- [Supplied records]
====

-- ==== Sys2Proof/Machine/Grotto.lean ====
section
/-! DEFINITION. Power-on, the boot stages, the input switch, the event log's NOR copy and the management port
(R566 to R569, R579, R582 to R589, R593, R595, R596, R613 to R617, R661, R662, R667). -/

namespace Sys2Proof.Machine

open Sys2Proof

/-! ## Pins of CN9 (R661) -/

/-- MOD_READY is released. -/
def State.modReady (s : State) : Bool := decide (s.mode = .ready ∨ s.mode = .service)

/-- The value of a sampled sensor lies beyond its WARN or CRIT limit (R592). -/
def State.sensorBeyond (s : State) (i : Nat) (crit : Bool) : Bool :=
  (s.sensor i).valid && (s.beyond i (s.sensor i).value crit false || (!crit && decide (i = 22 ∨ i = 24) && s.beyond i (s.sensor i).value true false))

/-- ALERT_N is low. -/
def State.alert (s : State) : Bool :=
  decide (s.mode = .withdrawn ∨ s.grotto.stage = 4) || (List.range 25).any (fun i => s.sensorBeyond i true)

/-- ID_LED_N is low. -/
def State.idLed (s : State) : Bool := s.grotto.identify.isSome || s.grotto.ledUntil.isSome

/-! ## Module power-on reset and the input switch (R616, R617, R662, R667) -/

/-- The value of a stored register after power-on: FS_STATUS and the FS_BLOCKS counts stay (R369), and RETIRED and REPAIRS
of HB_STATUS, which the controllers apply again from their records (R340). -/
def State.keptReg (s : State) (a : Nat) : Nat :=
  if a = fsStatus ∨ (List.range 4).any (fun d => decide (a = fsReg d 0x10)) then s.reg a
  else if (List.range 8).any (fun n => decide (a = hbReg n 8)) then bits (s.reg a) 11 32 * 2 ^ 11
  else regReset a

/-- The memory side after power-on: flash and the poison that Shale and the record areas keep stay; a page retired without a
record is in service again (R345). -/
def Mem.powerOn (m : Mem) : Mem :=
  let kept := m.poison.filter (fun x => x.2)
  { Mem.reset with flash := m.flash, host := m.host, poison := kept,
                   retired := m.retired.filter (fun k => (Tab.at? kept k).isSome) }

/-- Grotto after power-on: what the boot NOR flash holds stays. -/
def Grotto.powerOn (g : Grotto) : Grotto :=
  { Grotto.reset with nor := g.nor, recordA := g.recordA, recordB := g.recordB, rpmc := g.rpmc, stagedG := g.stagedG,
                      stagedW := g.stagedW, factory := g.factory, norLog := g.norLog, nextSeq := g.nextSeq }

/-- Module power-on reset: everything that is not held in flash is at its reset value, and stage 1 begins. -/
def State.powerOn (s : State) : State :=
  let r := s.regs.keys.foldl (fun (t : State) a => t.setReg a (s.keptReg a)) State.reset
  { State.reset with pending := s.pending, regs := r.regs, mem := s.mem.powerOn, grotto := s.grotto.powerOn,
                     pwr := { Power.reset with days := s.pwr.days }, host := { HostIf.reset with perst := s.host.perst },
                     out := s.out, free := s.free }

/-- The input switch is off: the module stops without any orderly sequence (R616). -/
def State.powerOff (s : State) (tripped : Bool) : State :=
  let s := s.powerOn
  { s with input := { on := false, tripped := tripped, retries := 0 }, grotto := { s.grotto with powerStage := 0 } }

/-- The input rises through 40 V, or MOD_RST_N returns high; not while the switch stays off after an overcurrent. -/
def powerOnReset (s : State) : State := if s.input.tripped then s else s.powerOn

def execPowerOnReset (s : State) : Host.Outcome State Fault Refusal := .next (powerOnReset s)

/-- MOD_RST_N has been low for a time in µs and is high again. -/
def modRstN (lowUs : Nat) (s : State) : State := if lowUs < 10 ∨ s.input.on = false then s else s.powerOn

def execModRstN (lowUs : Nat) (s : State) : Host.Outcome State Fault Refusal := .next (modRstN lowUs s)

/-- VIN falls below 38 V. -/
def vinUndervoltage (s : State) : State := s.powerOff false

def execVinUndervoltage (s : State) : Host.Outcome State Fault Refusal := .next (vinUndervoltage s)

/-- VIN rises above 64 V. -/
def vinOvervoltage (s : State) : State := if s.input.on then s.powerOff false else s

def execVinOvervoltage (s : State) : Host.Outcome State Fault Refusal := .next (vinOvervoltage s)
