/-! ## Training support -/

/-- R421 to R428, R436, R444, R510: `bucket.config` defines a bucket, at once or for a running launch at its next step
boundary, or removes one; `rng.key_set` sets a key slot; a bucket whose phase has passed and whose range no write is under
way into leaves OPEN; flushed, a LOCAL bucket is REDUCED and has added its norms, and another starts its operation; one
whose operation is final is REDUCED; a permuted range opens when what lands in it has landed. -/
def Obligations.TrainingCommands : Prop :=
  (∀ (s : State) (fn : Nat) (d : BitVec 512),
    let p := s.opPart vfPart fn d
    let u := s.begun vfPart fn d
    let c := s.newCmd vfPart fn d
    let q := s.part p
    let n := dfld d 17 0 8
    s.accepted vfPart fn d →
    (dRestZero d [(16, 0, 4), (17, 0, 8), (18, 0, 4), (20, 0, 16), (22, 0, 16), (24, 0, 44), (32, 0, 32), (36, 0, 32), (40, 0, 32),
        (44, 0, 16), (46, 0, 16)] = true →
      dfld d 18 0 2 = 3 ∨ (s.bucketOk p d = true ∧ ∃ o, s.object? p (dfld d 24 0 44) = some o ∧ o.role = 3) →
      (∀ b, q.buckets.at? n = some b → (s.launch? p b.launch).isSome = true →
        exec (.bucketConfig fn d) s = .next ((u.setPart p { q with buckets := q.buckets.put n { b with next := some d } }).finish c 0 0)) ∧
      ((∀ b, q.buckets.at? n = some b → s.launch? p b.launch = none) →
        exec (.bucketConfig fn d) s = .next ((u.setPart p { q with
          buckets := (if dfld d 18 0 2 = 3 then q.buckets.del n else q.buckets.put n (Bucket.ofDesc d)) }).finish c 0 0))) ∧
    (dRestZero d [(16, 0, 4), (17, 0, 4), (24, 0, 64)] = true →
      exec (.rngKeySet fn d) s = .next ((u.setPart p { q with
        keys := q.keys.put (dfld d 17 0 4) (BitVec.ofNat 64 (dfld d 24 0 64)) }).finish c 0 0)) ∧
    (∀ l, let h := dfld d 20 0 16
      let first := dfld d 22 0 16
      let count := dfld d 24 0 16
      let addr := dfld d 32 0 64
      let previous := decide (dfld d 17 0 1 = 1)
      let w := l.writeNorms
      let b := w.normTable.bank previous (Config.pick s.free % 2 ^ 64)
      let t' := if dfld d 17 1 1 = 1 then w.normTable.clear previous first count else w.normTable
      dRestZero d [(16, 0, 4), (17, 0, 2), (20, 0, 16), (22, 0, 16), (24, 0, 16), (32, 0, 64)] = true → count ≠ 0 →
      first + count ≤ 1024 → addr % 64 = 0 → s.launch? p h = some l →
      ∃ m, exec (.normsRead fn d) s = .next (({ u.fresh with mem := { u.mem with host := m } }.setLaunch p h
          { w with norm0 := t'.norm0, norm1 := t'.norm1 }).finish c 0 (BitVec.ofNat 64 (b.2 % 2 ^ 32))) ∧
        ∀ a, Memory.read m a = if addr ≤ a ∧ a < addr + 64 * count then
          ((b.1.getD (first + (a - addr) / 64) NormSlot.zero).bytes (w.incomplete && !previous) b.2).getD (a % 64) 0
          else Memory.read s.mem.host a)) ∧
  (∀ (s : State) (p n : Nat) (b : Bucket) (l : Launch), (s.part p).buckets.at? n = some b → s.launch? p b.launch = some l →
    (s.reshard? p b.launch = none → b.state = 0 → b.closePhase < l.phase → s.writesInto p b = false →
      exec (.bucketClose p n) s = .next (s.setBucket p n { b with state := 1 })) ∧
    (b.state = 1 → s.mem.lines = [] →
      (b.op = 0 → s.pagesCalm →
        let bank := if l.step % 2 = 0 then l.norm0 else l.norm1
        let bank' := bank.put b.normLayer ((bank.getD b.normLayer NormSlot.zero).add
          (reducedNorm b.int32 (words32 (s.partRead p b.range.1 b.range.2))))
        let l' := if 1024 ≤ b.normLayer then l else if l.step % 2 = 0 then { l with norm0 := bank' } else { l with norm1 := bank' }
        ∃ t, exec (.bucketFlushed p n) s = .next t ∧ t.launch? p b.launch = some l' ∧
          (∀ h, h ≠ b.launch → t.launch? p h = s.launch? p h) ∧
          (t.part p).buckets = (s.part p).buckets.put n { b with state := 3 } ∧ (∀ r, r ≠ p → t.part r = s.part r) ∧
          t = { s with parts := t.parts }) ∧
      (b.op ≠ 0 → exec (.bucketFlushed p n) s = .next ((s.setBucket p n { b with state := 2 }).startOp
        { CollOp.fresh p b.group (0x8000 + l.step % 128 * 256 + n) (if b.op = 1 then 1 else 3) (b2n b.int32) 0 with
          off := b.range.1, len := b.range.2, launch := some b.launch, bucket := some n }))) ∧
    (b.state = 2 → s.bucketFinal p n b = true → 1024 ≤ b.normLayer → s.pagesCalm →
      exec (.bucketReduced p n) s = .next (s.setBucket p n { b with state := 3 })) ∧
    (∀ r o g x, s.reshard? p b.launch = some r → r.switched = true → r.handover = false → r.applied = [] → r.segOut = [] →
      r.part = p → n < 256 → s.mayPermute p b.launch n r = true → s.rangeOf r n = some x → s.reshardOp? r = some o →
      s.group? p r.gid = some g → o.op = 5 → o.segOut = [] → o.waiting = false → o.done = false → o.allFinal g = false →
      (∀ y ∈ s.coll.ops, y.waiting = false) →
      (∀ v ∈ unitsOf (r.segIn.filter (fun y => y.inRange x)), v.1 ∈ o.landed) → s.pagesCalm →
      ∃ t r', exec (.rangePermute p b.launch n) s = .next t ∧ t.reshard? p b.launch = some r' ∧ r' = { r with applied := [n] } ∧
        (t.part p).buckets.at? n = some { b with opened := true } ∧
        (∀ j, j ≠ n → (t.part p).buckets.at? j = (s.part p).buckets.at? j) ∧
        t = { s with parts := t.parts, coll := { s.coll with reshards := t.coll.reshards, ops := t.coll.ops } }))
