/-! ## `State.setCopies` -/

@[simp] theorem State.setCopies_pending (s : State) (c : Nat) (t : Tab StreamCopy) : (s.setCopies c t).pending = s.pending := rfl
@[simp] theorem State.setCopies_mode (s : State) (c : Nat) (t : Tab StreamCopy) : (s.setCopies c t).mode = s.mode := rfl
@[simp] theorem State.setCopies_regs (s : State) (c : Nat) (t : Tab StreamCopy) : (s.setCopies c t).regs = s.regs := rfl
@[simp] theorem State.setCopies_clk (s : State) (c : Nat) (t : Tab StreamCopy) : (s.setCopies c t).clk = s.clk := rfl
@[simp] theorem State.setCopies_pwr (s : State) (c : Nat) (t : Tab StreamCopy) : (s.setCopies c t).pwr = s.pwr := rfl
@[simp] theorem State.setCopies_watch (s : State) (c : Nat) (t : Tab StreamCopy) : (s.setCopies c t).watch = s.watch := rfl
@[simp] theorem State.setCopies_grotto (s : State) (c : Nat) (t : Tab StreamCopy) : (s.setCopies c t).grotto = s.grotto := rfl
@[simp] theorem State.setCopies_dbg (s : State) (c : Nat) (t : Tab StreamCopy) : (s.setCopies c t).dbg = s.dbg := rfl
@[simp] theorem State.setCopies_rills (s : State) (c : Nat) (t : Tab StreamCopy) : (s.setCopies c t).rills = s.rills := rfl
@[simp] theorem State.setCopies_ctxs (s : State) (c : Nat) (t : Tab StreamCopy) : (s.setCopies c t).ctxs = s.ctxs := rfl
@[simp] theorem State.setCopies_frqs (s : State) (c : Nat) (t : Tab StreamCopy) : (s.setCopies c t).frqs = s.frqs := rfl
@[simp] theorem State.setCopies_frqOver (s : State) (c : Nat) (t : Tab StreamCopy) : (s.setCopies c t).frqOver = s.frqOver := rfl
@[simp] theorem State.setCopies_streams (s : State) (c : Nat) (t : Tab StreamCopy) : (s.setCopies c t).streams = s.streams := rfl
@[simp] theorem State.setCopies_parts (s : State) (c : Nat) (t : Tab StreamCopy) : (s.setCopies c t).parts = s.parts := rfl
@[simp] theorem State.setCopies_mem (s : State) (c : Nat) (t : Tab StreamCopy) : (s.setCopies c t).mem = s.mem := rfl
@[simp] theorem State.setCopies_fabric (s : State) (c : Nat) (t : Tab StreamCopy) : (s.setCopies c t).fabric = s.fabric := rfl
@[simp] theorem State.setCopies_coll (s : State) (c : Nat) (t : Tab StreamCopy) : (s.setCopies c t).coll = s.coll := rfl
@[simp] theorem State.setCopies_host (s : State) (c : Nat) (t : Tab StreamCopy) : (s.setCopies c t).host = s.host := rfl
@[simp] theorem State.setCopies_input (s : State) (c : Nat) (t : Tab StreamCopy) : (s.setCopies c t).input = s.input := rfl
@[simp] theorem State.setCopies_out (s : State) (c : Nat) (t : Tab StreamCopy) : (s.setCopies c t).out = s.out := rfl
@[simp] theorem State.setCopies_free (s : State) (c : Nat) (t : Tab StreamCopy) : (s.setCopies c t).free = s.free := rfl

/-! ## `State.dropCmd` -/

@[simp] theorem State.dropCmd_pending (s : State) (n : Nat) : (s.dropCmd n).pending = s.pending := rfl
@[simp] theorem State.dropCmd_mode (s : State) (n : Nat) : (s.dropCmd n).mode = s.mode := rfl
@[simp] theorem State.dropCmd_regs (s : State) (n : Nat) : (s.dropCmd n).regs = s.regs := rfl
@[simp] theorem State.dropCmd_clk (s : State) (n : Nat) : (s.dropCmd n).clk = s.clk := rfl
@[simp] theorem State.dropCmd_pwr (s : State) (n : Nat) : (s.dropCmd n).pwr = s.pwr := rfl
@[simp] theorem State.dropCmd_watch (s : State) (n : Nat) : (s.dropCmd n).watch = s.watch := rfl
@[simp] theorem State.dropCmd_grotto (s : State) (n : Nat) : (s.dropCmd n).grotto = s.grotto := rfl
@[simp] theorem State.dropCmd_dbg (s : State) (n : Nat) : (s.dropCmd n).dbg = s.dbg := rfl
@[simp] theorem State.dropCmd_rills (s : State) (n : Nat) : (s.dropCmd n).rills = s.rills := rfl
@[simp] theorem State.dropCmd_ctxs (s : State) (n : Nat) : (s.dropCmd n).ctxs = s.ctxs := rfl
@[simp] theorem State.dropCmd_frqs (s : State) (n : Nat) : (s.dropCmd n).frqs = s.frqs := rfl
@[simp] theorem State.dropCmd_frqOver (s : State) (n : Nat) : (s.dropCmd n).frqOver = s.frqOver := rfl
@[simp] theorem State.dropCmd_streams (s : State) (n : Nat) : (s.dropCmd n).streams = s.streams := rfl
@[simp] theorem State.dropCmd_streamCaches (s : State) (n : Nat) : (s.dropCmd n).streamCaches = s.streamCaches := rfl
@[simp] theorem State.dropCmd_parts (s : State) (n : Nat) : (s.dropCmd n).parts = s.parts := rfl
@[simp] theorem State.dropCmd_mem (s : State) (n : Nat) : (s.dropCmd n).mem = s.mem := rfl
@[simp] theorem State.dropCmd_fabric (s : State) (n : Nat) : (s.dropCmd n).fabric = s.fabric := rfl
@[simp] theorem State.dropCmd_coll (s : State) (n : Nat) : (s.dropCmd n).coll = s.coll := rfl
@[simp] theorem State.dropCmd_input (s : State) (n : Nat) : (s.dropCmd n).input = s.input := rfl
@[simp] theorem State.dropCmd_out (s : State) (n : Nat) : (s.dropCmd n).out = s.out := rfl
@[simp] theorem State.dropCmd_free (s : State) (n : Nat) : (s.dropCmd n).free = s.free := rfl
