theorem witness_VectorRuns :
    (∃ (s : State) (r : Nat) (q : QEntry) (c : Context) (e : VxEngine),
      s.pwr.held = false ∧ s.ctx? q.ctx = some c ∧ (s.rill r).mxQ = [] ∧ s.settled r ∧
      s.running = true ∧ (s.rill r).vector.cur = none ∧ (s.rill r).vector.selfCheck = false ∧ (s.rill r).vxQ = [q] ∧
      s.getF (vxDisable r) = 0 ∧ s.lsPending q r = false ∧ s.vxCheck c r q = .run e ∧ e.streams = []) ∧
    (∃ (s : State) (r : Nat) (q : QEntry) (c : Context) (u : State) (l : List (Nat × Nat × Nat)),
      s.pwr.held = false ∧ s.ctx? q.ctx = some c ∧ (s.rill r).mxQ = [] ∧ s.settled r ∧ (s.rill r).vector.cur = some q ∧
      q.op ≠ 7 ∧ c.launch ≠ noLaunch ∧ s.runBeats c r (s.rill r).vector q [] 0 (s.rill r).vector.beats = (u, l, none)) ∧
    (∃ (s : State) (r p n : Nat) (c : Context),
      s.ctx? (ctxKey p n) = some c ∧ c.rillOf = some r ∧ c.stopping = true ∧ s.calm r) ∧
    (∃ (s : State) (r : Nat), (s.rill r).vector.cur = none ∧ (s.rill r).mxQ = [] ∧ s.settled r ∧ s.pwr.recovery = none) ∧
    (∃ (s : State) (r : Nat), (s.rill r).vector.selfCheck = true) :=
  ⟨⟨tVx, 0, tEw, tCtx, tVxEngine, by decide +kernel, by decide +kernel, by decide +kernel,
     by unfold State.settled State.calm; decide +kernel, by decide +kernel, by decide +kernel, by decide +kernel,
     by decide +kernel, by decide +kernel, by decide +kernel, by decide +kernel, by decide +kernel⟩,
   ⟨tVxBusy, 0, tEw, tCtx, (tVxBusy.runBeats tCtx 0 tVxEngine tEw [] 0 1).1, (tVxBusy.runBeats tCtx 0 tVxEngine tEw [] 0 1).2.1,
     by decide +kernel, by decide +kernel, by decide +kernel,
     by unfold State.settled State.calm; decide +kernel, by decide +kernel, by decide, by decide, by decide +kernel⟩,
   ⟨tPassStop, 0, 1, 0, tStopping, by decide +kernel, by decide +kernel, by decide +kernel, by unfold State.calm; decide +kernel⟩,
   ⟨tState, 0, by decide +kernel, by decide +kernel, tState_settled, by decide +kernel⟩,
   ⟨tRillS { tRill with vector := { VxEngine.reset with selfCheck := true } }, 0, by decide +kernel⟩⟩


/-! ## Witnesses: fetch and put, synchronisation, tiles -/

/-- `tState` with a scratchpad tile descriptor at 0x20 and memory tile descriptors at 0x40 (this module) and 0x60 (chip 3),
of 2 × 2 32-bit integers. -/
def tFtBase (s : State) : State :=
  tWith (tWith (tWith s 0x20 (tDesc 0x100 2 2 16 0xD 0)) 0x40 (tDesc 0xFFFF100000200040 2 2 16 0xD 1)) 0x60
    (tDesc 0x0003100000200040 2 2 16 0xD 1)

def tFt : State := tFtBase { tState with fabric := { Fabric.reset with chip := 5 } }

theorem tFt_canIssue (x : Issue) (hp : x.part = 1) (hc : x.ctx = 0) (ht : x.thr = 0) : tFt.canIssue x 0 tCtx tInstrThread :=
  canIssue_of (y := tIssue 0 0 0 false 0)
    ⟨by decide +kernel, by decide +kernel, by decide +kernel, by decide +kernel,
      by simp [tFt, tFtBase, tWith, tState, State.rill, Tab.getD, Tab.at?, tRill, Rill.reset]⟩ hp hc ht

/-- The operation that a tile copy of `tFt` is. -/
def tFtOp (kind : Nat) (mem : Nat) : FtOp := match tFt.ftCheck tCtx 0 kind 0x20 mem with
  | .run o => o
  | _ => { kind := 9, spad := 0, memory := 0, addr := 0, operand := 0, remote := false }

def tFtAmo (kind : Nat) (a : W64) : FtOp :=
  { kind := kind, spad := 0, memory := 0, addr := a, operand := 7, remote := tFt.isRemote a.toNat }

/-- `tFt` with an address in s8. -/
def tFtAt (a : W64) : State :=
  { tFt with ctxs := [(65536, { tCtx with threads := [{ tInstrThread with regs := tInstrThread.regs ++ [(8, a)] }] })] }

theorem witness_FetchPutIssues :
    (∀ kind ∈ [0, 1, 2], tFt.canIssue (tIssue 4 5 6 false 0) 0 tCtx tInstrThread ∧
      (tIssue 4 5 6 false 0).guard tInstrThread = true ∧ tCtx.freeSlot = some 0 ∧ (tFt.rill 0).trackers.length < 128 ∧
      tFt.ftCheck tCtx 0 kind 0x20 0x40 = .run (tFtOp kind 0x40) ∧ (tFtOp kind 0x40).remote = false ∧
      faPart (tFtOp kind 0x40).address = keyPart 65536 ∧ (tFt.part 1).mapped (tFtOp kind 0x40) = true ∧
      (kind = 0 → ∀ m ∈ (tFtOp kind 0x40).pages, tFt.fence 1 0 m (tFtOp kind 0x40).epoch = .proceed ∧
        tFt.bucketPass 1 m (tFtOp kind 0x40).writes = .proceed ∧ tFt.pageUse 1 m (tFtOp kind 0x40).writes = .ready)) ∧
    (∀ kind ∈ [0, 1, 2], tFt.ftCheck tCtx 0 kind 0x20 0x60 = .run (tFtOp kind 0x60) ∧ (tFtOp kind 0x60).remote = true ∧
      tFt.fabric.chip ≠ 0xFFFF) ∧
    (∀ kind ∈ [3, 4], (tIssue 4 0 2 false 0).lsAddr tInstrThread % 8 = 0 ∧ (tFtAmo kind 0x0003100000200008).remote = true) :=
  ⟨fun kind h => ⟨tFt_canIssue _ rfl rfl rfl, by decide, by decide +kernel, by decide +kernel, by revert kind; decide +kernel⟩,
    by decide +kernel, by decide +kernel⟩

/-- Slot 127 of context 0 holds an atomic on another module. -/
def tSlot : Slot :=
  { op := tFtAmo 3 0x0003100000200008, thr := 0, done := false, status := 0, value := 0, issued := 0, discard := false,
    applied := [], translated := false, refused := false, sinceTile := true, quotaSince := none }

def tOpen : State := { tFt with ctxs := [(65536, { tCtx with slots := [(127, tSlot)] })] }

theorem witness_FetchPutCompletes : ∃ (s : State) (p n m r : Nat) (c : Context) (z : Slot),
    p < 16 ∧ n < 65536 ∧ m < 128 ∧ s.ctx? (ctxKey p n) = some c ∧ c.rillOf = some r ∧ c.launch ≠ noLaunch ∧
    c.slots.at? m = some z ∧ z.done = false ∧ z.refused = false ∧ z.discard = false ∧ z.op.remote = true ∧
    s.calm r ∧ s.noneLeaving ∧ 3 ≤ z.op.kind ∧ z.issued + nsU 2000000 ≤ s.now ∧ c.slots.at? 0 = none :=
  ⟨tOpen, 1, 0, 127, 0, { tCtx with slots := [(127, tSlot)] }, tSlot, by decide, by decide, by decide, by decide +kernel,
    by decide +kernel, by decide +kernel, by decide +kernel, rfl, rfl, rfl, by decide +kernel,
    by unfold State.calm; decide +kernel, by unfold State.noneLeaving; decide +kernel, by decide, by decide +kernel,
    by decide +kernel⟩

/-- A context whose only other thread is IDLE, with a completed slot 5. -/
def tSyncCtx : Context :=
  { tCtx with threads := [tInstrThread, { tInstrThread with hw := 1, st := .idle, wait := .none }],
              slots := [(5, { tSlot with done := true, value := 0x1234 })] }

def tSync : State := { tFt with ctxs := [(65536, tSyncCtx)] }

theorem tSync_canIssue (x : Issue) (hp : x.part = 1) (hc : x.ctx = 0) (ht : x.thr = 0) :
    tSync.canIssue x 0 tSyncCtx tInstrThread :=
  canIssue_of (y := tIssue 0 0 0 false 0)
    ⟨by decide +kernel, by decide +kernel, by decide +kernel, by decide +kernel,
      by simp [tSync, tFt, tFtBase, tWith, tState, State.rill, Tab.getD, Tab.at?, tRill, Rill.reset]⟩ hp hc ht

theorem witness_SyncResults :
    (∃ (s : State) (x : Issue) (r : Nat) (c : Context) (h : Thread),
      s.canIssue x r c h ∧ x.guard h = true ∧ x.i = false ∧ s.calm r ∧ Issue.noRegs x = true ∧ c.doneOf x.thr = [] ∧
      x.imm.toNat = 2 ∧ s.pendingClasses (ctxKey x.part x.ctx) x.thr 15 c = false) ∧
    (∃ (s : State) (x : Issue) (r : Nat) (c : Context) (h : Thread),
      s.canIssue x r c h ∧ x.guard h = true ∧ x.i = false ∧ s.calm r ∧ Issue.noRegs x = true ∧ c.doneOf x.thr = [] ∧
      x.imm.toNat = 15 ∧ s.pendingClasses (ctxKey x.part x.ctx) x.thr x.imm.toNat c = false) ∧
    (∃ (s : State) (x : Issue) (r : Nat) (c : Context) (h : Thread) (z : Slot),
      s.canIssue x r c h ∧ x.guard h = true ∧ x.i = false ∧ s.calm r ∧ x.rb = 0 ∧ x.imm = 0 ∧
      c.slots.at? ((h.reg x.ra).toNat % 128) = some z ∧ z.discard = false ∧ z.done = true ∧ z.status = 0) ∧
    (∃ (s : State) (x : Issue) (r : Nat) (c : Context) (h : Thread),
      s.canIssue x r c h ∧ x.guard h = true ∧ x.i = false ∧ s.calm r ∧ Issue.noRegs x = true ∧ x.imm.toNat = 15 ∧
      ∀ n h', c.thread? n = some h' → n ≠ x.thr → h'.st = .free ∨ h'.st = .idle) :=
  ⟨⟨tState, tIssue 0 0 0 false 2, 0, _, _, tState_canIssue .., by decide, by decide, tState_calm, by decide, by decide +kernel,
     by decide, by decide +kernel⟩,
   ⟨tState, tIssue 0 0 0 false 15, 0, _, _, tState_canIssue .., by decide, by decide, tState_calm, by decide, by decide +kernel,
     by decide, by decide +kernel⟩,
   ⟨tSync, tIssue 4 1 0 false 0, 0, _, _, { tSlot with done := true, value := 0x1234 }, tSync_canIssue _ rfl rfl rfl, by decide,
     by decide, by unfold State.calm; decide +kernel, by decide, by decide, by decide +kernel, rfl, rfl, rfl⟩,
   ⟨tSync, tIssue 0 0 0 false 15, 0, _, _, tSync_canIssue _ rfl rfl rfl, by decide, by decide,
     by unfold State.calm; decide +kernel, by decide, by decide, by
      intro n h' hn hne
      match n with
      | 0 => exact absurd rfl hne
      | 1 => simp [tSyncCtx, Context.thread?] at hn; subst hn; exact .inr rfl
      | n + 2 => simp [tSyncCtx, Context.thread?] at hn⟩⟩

====

- [Task brief]
Both the first line of the records above and the line containing "ALERT_N is low. -/" are to be transcribed exactly, together with every line between them, and nothing else.

- [Written answer]
-- ==== Sys2Proof/Machine/Grotto.lean ====
section
/-! DEFINITION. Power-on, the boot stages, the input switch, the event log's NOR copy and the management port
(R566 to R569, R579, R582 to R589, R593, R595, R596, R613 to R617, R661, R662, R667). -/

namespace Sys2Proof.Machine

open Sys2Proof

/-! ## Pins of CN9 (R661) -/

/-- MOD_READY is released. -/
def State.modReady (s : State) : Bool := decide (s.mode = .ready ∨ s.mode = .service)

/-- The value of a sampled sensor lies beyond its WARN or CRIT limit (R592). -/
def State.sensorBeyond (s : State) (i : Nat) (crit : Bool) : Bool :=
  (s.sensor i).valid && (s.beyond i (s.sensor i).value crit false || (!crit && decide (i = 22 ∨ i = 24) && s.beyond i (s.sensor i).value true false))

/-- ALERT_N is low. -/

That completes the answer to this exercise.